# [Activity]
Exact reproduction is needed for the lines from the one with "ite_out | split)" to the end of the listing below, and for no other lines.

# [Records supplied]
theorem State.firstStep_holds {W : Bool × List Instr} {s : State} {code unit : Nat} (h : s.Holds W) : (State.firstStep s code
  unit).Holds W := by
  unfold State.firstStep
  with_reducible repeat' (first
    | assumption | apply State.bankMoved_holds | apply State.relockLo_holds | apply State.toHosc_holds
    | apply State.spllRepeat_holds | apply State.mgmtDown_holds | apply State.startSkillet_holds
    | apply State.startThermal_holds | apply ite_holds | split)

theorem State.closeRecovery_holds {W : Bool × List Instr} {s : State} {e : FaultEnt} {outcome : Nat} (h : s.Holds W) :
  (State.closeRecovery s e outcome).Holds W := by
  unfold State.closeRecovery
  dsimp only
  with_reducible repeat' (first
    | assumption | apply State.postRecovery_holds | apply State.faultRegs_holds | apply ite_holds
    | (simp only [mk_holds_iff]; refine holds_parts ?_))

theorem State.enterRecovery_holds {W : Bool × List Instr} {s : State} {e : FaultEnt} (h : s.Holds W) : (State.enterRecovery s
  e).2.Holds W := by
  unfold State.enterRecovery
  dsimp only
  with_reducible repeat' (first
    | assumption | apply State.firstStep_holds | apply State.closeRecovery_holds | apply ite_snd)

theorem State.nextRecovery_holds {W : Bool × List Instr} {s : State} (h : s.Holds W) : PairHolds W (State.nextRecovery s) :=
  by
  unfold State.nextRecovery
  dsimp only
  with_reducible repeat' (first
    | assumption | exact none_pair | apply some_pair | (simp only [mk_holds_iff]; refine holds_parts ?_) | split)

theorem State.runNext_holds {W : Bool × List Instr} {n : Nat} {s : State} (h : s.Holds W) : (State.runNext n s).Holds W := by
  induction n generalizing s with
  | zero => exact h
  | succ n ih =>
    unfold State.runNext
    split
    · exact State.faultRegs_holds h
    · rename_i e s' e1
      have h1 : (s'.faultRegs.enterRecovery e).2.Holds W :=
        State.enterRecovery_holds (State.faultRegs_holds (of_pair e1 (State.nextRecovery_holds h)))
      split
      · rename_i e2
        exact of_snd e2 h1
      · rename_i e2
        exact ih (of_snd e2 h1)

theorem State.endRecovery_holds {W : Bool × List Instr} {s : State} {outcome : Nat} (h : s.Holds W) : (State.endRecovery s
  outcome).Holds W := by
  unfold State.endRecovery
  with_reducible repeat' (first
    | assumption | apply State.closeRecovery_holds | apply State.runNext_holds | split)

theorem State.startNow_holds {W : Bool × List Instr} {s : State} (h : s.Holds W) : (State.startNow s).Holds W := by
  unfold State.startNow
  with_reducible repeat' (first
    | assumption | apply State.enterRecovery_holds | apply State.runNext_holds | refine of_snd (by assumption) ?_
    | split)

theorem State.raiseAny_holds {W : Bool × List Instr} {s : State} {code unit : Nat} {arg : Word} (h : s.Holds W) :
  (State.raiseAny s code unit arg).Holds W := by
  unfold State.raiseAny
  dsimp only
  with_reducible repeat' (first
    | assumption | intro _ | apply State.raiseFault_holds | apply State.raiseThen_holds | apply State.radioMute_holds
    | apply State.wakeDomain_holds | apply State.forceHold_holds | apply State.deviceReset_holds | apply State.startNow_holds | apply ite_holds
    | split)

theorem State.skilletFault_holds {W : Bool × List Instr} {s : State} {k : Nat} (h : s.Holds W) : (State.skilletFault s
  k).Holds W := by
  unfold State.skilletFault
  with_reducible repeat' (first
    | assumption | apply State.skilletAbort_holds | apply State.raiseAny_holds)

theorem execLdpcBlockOverrun_holds {W : Bool × List Instr} {k : Nat} {s : State} (h : s.Holds W) : OutHolds W
  (execLdpcBlockOverrun k s) := by
  unfold execLdpcBlockOverrun
  with_reducible repeat' (first
    | assumption | apply State.skilletFault_holds | apply next_holds | split)

theorem execSkilletParityError_holds {W : Bool × List Instr} {k : Nat} {s : State} (h : s.Holds W) : OutHolds W
  (execSkilletParityError k s) := by
  unfold execSkilletParityError
  with_reducible repeat' (first
    | assumption | apply State.skilletFault_holds | apply next_holds | split)

theorem execHeaderSag_holds {W : Bool × List Instr} {d : Nat} {s : State} (h : s.Holds W) : OutHolds W (execHeaderSag
  d s) := by
  unfold execHeaderSag
  dsimp only
  with_reducible repeat' (first
    | assumption | apply State.queuesStop_holds | apply State.setSag_holds | apply State.raiseAny_holds
    | apply next_holds | apply ite_out | apply ite_holds | split)

theorem State.abandonBank_holds {W : Bool × List Instr} {s : State} {b : Nat} (h : s.Holds W) : (State.abandonBank s b).Holds
  W := by
  unfold State.abandonBank
  dsimp only
  with_reducible repeat' (first
    | assumption | intro _ | apply State.postAt_holds | apply State.dmaHalt_holds | apply State.abortTileBad_holds
    | apply State.dpdSkip_holds | apply State.stopCap_holds | apply ite_holds | apply foldl_holds | split)

theorem State.sagActions_holds {W : Bool × List Instr} {s : State} {d : Nat} (h : s.Holds W) : (State.sagActions s
  d).Holds W := by
  unfold State.sagActions
  dsimp only
  with_reducible repeat' (first
    | assumption | intro _ | apply State.settleFor_holds | apply State.abortWhere_holds | apply State.linkDown_holds
    | apply State.startSkillet_holds | apply State.abandonBank_holds | apply ite_holds | apply foldl_holds)

theorem execHeaderGoodFlagReturn_holds {W : Bool × List Instr} {d : Nat} {s : State} (h : s.Holds W) : OutHolds W
  (execHeaderGoodFlagReturn d s) := by
  unfold execHeaderGoodFlagReturn
  dsimp only
  with_reducible repeat' (first
    | assumption | apply State.setSag_holds | apply State.sagActions_holds | apply next_holds | apply ite_out | split)

theorem State.recoveryCal_holds {W : Bool × List Instr} {s : State} {e : FaultEnt} {rs : List CalResult} (h : s.Holds W) :
  (State.recoveryCal s e rs).2.Holds W := by
  unfold State.recoveryCal
  dsimp only
  with_reducible repeat' (first
    | assumption | intro _ | apply State.setFld_holds | apply State.setSpll_holds | apply State.tickReady_holds
    | apply State.rejectQuad_holds | apply State.acceptUnit_holds | apply State.calResult_holds
    | apply State.returnRun_holds | apply foldl_holds | split)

# [Response box]
    | assumption | apply State.setSag_holds | apply State.sagActions_holds | apply next_holds | apply ite_out | split)

theorem State.recoveryCal_holds {W : Bool × List Instr} {s : State} {e : FaultEnt} {rs : List CalResult} (h : s.Holds W) :
  (State.recoveryCal s e rs).2.Holds W := by
  unfold State.recoveryCal
  dsimp only
  with_reducible repeat' (first
    | assumption | intro _ | apply State.setFld_holds | apply State.setSpll_holds | apply State.tickReady_holds
    | apply State.rejectQuad_holds | apply State.acceptUnit_holds | apply State.calResult_holds
    | apply State.returnRun_holds | apply foldl_holds | split)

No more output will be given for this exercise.